I’m trying to use gpt-4o or gpt-4o-mini to analyze a user’s eye color, but I keep getting responses like, “I can’t analyze user images.”
Is there a specific method or workaround the API to provide an accurate response regarding eye color or other face properties, or is image analysis not supported? If it’s not possible with gpt-4o, are there any recommended models or APIs that could handle this task?
If you get refusals, it may be because your “user” is deliberately asking about identifying people, or that your “system” message hasn’t overcome pretraining against this use.
The AI also must be encouraged to have and use its own image computer vision.
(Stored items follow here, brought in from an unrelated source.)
-- ==== Sys2Proof/Tests/Slice0.lean ====
section
/-!
SUPPORT. Tests. Expected values come from spec/95_test_vectors.md (named S1, T3, X5, ... as there), from the worked
examples of the rules, or are words written out from the formats of 30_encoding.md. The last part holds, for every
obligation with hypotheses, a concrete state and operands that meet them.
-/

namespace Sys2Proof.Tests

open Sys2Proof.Machine

-- one theorem after the other: each thread of a kernel evaluation has a stack of its own
set_option Elab.async false

/-! ## Well-formedness: each check refuses an ill-formed term -/

theorem test_wf_statusKind :
    (Instr.statusEvent 3#8).wellFormed = false ∧ (Instr.statusEvent 10#8).wellFormed = false
      ∧ (Instr.statusEvent 4#8).wellFormed = true ∧ (Instr.statusEvent 9#8).wellFormed = true := by
  decide

theorem test_wf_linkCode :
    (Instr.setLinkConfig true 2#2 0#2).wellFormed = false ∧ (Instr.setLinkConfig true 0#2 3#2).wellFormed = false
      ∧ (Instr.setLinkConfig true 1#2 1#2).wellFormed = true := by
  decide

theorem test_wf_mcastSlot :
    (Instr.writeMcastAddr 0#5 true 1#48).wellFormed = false ∧ (Instr.writeMcastAddr 1#5 false 1#48).wellFormed = false
      ∧ (Instr.writeMcastAddr 31#5 false 0#48).wellFormed = true := by
  decide

theorem test_wf_mdioVal :
    (Instr.mdioTransaction false 0#5 0#5 1#16).wellFormed = false
      ∧ (Instr.mdioTransaction true 0#5 0#5 1#16).wellFormed = true := by
  decide

/-! ## Decoding: words written out from the formats, every row -/

/-- The operation word `w` with no argument word. -/
def word (w : Word) : OpTuple := ⟨w, 0#32, 0#32, 0#32⟩

/-- Format Z (R104). -/
theorem test_decode_formatZ :
    decode (word 0x00000001#32) = some .init ∧ decode (word 0x00000002#32) = some .deinit
      ∧ decode (word 0x00000004#32) = some .disable
      ∧ decode ⟨0x00000011#32, 0xDEADBEEF#32, 0#32, 0#32⟩ = some .txReclaim
      ∧ decode (word 0x00000021#32) = some .rxPoll ∧ decode (word 0x00000032#32) = some .clearMcast := by
  decide

/-- Format L (R109), vectors E5 and E6: the duplex code is above the speed code. -/
theorem test_decode_formatL :
    decode (word 0x00000003#32) = some (.enable 0#2 0#2) ∧ decode (word 0x00000F03#32) = some (.enable 3#2 3#2)
      ∧ decode (word 0x00000103#32) = some (.enable 1#2 0#2)
      ∧ decode (word 0x00000803#32) = some (.enable 0#2 2#2) := by
  decide

/-- Formats Q and P (R107, R108), vectors E1 to E4 and E11. -/
theorem test_decode_rings :
    decode ⟨0x00000010#32, 0x20001000#32, 8#32, 0#32⟩ = some (.txEnqueue false false 0x20001000#32 8#16)
      ∧ decode ⟨0x00000110#32, 0x20001000#32, 8#32, 0#32⟩ = some (.txEnqueue true false 0x20001000#32 8#16)
      ∧ decode ⟨0x00000210#32, 0x20001000#32, 8#32, 0#32⟩ = some (.txEnqueue false true 0x20001000#32 8#16)
      ∧ decode ⟨0x00000310#32, 0#32, 0x0000FFFF#32, 0#32⟩ = some (.txEnqueue true true 0#32 0xFFFF#16)
      ∧ decode ⟨0x00000020#32, 0xFFFFFFFF#32, 0#32, 0#32⟩ = some (.rxPrime 0xFFFFFFFF#32) := by
  decide

/-- Formats A and F (R105, R106), with the addresses of section 2.1, and vector E9. -/
theorem test_decode_filter :
    decode ⟨0x00000030#32, 0x12000002#32, 0x00005634#32, 0#32⟩ = some (.setOwnAddr 0x563412000002#48)
      ∧ decode ⟨0x00000031#32, 0x00C28001#32, 0x00000E00#32, 0#32⟩ = some (.addMcast 0x0E0000C28001#48)
      ∧ decode (word 0x00000133#32) = some (.setPam true) ∧ decode (word 0x00000033#32) = some (.setPam false)
      ∧ decode (word 0x00000134#32) = some (.setPromisc true) ∧ decode (word 0x00000150#32) = some (.isrDispatch true)
      ∧ decode (word 0x00000050#32) = some (.isrDispatch false) := by
  decide

/-- Format M (R110), vectors E7, E8, E13: `REG` in bits 20 to 16, `DEV` in bits 12 to 8, `WR` in bit 24. -/
theorem test_decode_mdio :
    decode (word 0x001F1F40#32) = some (.mdioRead 31#5 31#5) ∧ decode (word 0x00020140#32) = some (.mdioRead 1#5 2#5)
      ∧ decode ⟨0x00000141#32, 0x0000FFFF#32, 0#32, 0#32⟩ = some (.mdioWrite 1#5 0#5 0xFFFF#16)
      ∧ decode ⟨0x0100018D#32, 0x00008000#32, 0#32, 0#32⟩ = some (.mdioTransaction true 1#5 0#5 0x8000#16)
      ∧ decode (word 0x0002018D#32) = some (.mdioTransaction false 1#5 2#5 0#16) := by
  decide

/-- Format X (R111). -/
theorem test_decode_formatX :
    decode (word 0x00000080#32) = some (.startDma .tx) ∧ decode (word 0x00000181#32) = some (.stopDma .rx)
      ∧ decode ⟨0x00000182#32, 3#32, 0#32, 0#32⟩ = some (.isSlotOwnedByDma .rx 3#32)
      ∧ decode ⟨0x00000085#32, 2#32, 0#32, 0#32⟩ = some (.isFirstFragment .tx 2#32)
      ∧ decode ⟨0x00000186#32, 2#32, 0#32, 0#32⟩ = some (.isLastFragment .rx 2#32)
      ∧ decode ⟨0x00000187#32, 1#32, 0#32, 0#32⟩ = some (.isErrorFragment .rx 1#32)
      ∧ decode ⟨0x00000188#32, 3#32, 0#32, 0#32⟩ = some (.totalFrameLength .rx 3#32 0#32) := by
  decide

/-- Formats D, R, A, T, G and W (R106, R112 to R115), vector E12. -/
theorem test_decode_primitives :
    decode ⟨0x00000183#32, 1#32, 0x20001000#32, 10#32⟩ = some (.writeTxDesc true false 1#32 0x20001000#32 10#16)
      ∧ decode ⟨0x00000084#32, 1#32, 0x20010000#32, 0#32⟩ = some (.writeRxDesc 1#32 0x20010000#32)
      ∧ decode ⟨0x00000089#32, 0x2003FFF8#32, 8#32, 0#32⟩ = some (.isBufferDmaReadable 0x2003FFF8#32 8#16)
      ∧ decode ⟨0x0000008A#32, 0x12000002#32, 0x00005634#32, 0#32⟩ = some (.writeUnicastAddr 0x563412000002#48)
      ∧ decode ⟨0x0001018B#32, 0x005E0001#32, 0x00000100#32, 0#32⟩
          = some (.writeMcastAddr 1#5 true 0x0100005E0001#48)
      ∧ decode (word 0x0002008B#32) = some (.writeMcastAddr 2#5 false 0#48)
      ∧ decode (word 0x0000148C#32) = some (.setLinkConfig true 0#2 1#2)
      ∧ decode (word 0x0000018E#32) = some (.writeFilterFlags true false) := by
  decide

/-- Format E (R116), vector E14. -/
theorem test_decode_tags :
    decode (word 0x000000C0#32) = some .txdmaFetch ∧ decode (word 0x000000C1#32) = some .txdmaComplete
      ∧ decode (word 0x000000C2#32) = some .txdmaSuspend ∧ decode (word 0x000000C3#32) = some .txdmaBusError
      ∧ decode (word 0x000000C4#32) = some .rxFrameArrive ∧ decode (word 0x000000C5#32) = some .rxdmaWrite
      ∧ decode (word 0x000000C6#32) = some .rxdmaSuspend ∧ decode (word 0x000000C7#32) = some .rxdmaBusError
      ∧ decode (word 0x000007C8#32) = some (.statusEvent 7#8) ∧ decode (word 0x000000C9#32) = some .mdioDone := by
  decide

/-- Words that decode to nothing: vectors E20, E21, E24 to E32, and reserved bits of the primitives and tags. -/
theorem test_decode_refuses :
    [word 0x00000000#32, word 0x00000005#32, word 0x00000101#32, ⟨0x00000410#32, 0#32, 8#32, 0#32⟩,
      word 0x00001003#32, word 0x00000233#32, word 0x00200040#32, word 0x01000040#32,
      ⟨0x00000310#32, 0#32, 0x00010040#32, 0#32⟩, ⟨0x00000030#32, 0#32, 0x00015634#32, 0#32⟩,
      ⟨0x00000141#32, 0x00018000#32, 0#32, 0#32⟩, ⟨0x0000008B#32, 1#32, 0#32, 0#32⟩,
      ⟨0x0000008D#32, 1#32, 0#32, 0#32⟩, word 0x000001C0#32, word 0x000107C8#32].map decode
      = List.replicate 15 none := by
  decide

/-- The bits of a table row, first word lowest: SET_OWN_ADDR of three words, TX_RECLAIM of one. -/
theorem test_decodeTableWord :
    decodeTableWord 96 0x00005634_12000002_00000030 = some (.setOwnAddr 0x563412000002#48)
      ∧ decodeTableWord 32 0x00000011 = some .txReclaim := by
  decide

/-! ## One step each, on small states -/

/-- A predicate of the next state. -/
def nexts (r : Result) (f : State → Bool) : Bool :=
  match r with
  | .next t => f t
  | .fault _ => false
  | .refused _ => false

/-- A next state that satisfies a predicate exists. -/
theorem exists_of_nexts {r : Result} {f : State → Bool} (h : nexts r f = true) : ∃ t, r = .next t ∧ f t = true := by
  cases r with
  | next t => exact ⟨t, rfl, h⟩
  | fault e => cases h
  | refused e => cases h

/-- The outcome is this refusal. -/
def refuses (r : Result) (e : Refusal) : Bool :=
  match r with
  | .refused x => x == e
  | .next _ => false
  | .fault _ => false

/-- The outcome is this fault. -/
def faults (r : Result) (e : Fault) : Bool :=
  match r with
  | .fault x => x == e
  | .next _ => false
  | .refused _ => false

/-- The answer of a port. -/
def answered (t : State) (p : Issuer) (res val : Word) : Bool :=
  (t.port p).phase == .answered && (t.port p).result == res && (t.port p).ret0 == val

/-- `s` with `p` as the one whose transition runs. -/
def issuedBy (p : Issuer) (s : State) : State := { s with env := { s.env with issuer := p } }

/-- `s` with the sequencer inside a foreground operation, about to issue a primitive on `be` (R276). -/
def sequenced (s : State) : State :=
  issuedBy .be { s with ports := { s.ports with fg := { s.ports.fg with phase := .unanswered } } }

/-- 02:00:00:12:34:56. -/
def own : Mac := 0x563412000002#48

/-- The four buffers of the conventions. -/
def pool : List Word := [0x20010000#32, 0x20010800#32, 0x20011000#32, 0x20011800#32]

/-- The state I0 of the conventions, for parameters with `D_RX` = 4; the foreground issues. -/
def i0 (c : Params) : State := issuedBy .fg (initialise pool (State.resetWith c))

/-- The state E0 of the conventions. -/
def e0 (c : Params) : State :=
  openGate .s100 .full
    (writeUnicastAddress own { i0 c with mac := { (i0 c).mac with ucast := some own } })

/-- The conventions. -/
def one : Params := Params.vectors

/-- A chained backend with buffers of 4 bytes. -/
def chained : Params := { Params.vectors with chained := true, rxBufSize := 4 }

/-- The conventions of E0: C0, C1, C2, C4, C5, C9, C10, C14, C32, C33. -/
theorem test_e0 :
    [0, 1, 2, 4, 5, 9, 10, 14, 32, 33].map (csrView (e0 one))
      = [0x00010002#32, 7#32, 0x01000000#32, 0x3FF#32, 2#32, 4#32, 2#32, 0#32, 0x12000002#32, 0x80005634#32] := by
  decide +kernel

/-- Reset: C0 = C3 = C4 = C5 = C10 = 0 (R63), reached through `step`, which answers 0x00010001 to INIT (I0). -/
theorem test_init :
    nexts (step { State.reset with
        env := { State.reset.env with inputs := [.present .fg (word 1#32)], alloc := pool.map some } })
      (fun t => answered t .fg 0#32 0#32 && [0, 1, 2, 3, 4, 5, 9, 10, 14].map (csrView t)
        == [0x00010001#32, 0#32, 0#32, 0#32, 0x3FF#32, 0#32, 4#32, 0#32, 0#32]) = true := by
  decide +kernel

/-- L2: INIT with a dry pool. -/
theorem test_init_outOfMemory :
    nexts (exec .init (issuedBy .fg { State.reset with
        env := { State.reset.env with alloc := [some 0x20010000#32, some 0x20010800#32, none] } }))
      (fun t => answered t .fg 1#32 0#32 && csrView t 0 == 0#32
        && t.out.notify == [.bufferReleased 0x20010000#32, .bufferReleased 0x20010800#32]) = true := by
  decide +kernel

/-- L3: DEINIT from `Initialized` releases the four buffers in ring order. -/
theorem test_deinit :
    nexts (exec .deinit (i0 one)) (fun t => answered t .fg 0#32 0#32
      && [0, 4, 9, 14].map (csrView t) == [4#32, 0#32, 4#32, 4#32]
      && t.out.notify == pool.map .bufferReleased) = true := by
  decide +kernel

/-- M5: ENABLE of 100 Mbit, half duplex gives C1 = 3. -/
theorem test_enable :
    nexts (exec (.enable 1#2 0#2)
        (writeUnicastAddress own { i0 one with mac := { (i0 one).mac with ucast := some own } }))
      (fun t => answered t .fg 0#32 0#32 && [0, 1, 5, 10].map (csrView t) == [0x00010002#32, 3#32, 2#32, 2#32])
      = true := by
  decide +kernel

/-- M5: code 2 answers `CONFIG_ERROR` even in E0. -/
theorem test_enable_code :
    nexts (exec (.enable 0#2 2#2) (e0 one)) (fun t => answered t .fg 2#32 0#32 && csrView t 1 == 7#32) = true := by
  decide +kernel

/-- M6: DISABLE in E0. -/
theorem test_disable :
    nexts (exec .disable (e0 one)) (fun t => answered t .fg 0#32 0#32
      && [0, 1, 5, 10].map (csrView t) == [0x00010003#32, 6#32, 0#32, 0#32]) = true := by
  decide +kernel

/-- T1. -/
theorem test_txEnqueue :
    nexts (exec (.txEnqueue true true 0x20001000#32 64#16) (e0 one)) (fun t => answered t .fg 0#32 0#32
      && t.txSlot 0 == ⟨.dma, 0x20001000#32, 64#16, true, true, false⟩ && t.txTok 0 == some 0x20001000#32
      && [0, 5, 7, 9].map (csrView t) == [0x00010002#32, 2#32, 1#32, 3#32]) = true := by
  decide +kernel

/-- E0 with one frame queued. -/
def queued (c : Params) : State := enqueueSlot true true 0x20001000#32 64#16 (e0 c)

/-- T3 step 9: an idle engine restarts, and the head wraps. -/
theorem test_txEnqueue_restart :
    nexts (exec (.txEnqueue true true 0x20001000#32 10#16)
        { e0 chained with tx := { (e0 chained).tx with cursor := 3, head := 3, hw := 3, dma := .idle } })
      (fun t => [5, 7, 9].map (csrView t) == [2#32, 0#32, 3#32]) = true := by
  decide +kernel

/-- S1 steps 6 and 7 done: one frame completed. -/
def completed : State :=
  let s := (queued one).setTxSlot 0 ⟨.software, 0x20001000#32, 64#16, true, true, false⟩
  { s with tx := { s.tx with hw := 1 } }

/-- S1 step 8. -/
theorem test_txReclaim :
    nexts (exec .txReclaim (issuedBy .txi completed)) (fun t => answered t .txi 0#32 1#32
      && t.out.notify == [.frameTransmitted 0x20001000#32] && [6, 9].map (csrView t) == [1#32, 4#32]) = true := by
  decide +kernel

/-- X8: slot 0 unprimed, slots 1 to 3 armed. -/
def oneUnprimed : State :=
  { e0 one with rx := { (e0 one).rx with
      slots := (e0 one).rx.slots.set 0 ⟨.software, 0x20010000#32, 100#16, true, true, false⟩
      book := (e0 one).rx.book.set 0 none, cursor := 1, hw := 1, unprimed := 1 } }

/-- X8: the delivered buffer handed back. -/
theorem test_rxPrime :
    nexts (exec (.rxPrime 0x20010000#32) oneUnprimed) (fun t => answered t .fg 0#32 0#32
      && t.rxSlot 0 == ⟨.dma, 0x20010000#32, 0#16, false, false, false⟩ && [12, 14].map (csrView t) == [1#32, 0#32])
      = true := by
  decide +kernel

/-- X8: the two refusals. -/
theorem test_rxPrime_refused :
    refuses (exec (.rxPrime 0x20010800#32) oneUnprimed) .bufferAlreadyAttached = true
      ∧ refuses (exec (.rxPrime 0x20019000#32) (e0 one)) .noUnprimedSlot = true := by
  decide +kernel

/-- E0 with slot 0 filled. -/
def filled (c : Params) (x : Slot) : State :=
  { e0 c with rx := { (e0 c).rx with slots := (e0 c).rx.slots.set 0 x, hw := 1 } }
It is given to you in a state of “not knowing”.
Having a structured output and a singular task makes it less likely to receive a refusal API return, which you should handle, along with other errors raised.
Here’s some Python with a bit more work at the task at hand.
from pydantic import BaseModel
from typing import List, Optional
import base64
import asyncio
from openai import AsyncOpenAI
from PIL import Image
import os
def encode_image_to_base64(file_path):
"""
Encodes a given image file to base64.
Args:
file_path (str): Path to the image file.
Returns:
str: Base64 encoded string of the image.
"""
with open(file_path, "rb") as image_file:
return base64.b64encode(image_file.read()).decode('utf-8')
def create_message_with_images(image_paths, system=None, message=None):
"""
Creates a message dictionary containing images encoded in base64.
Args:
image_paths (list of str): List of image file paths.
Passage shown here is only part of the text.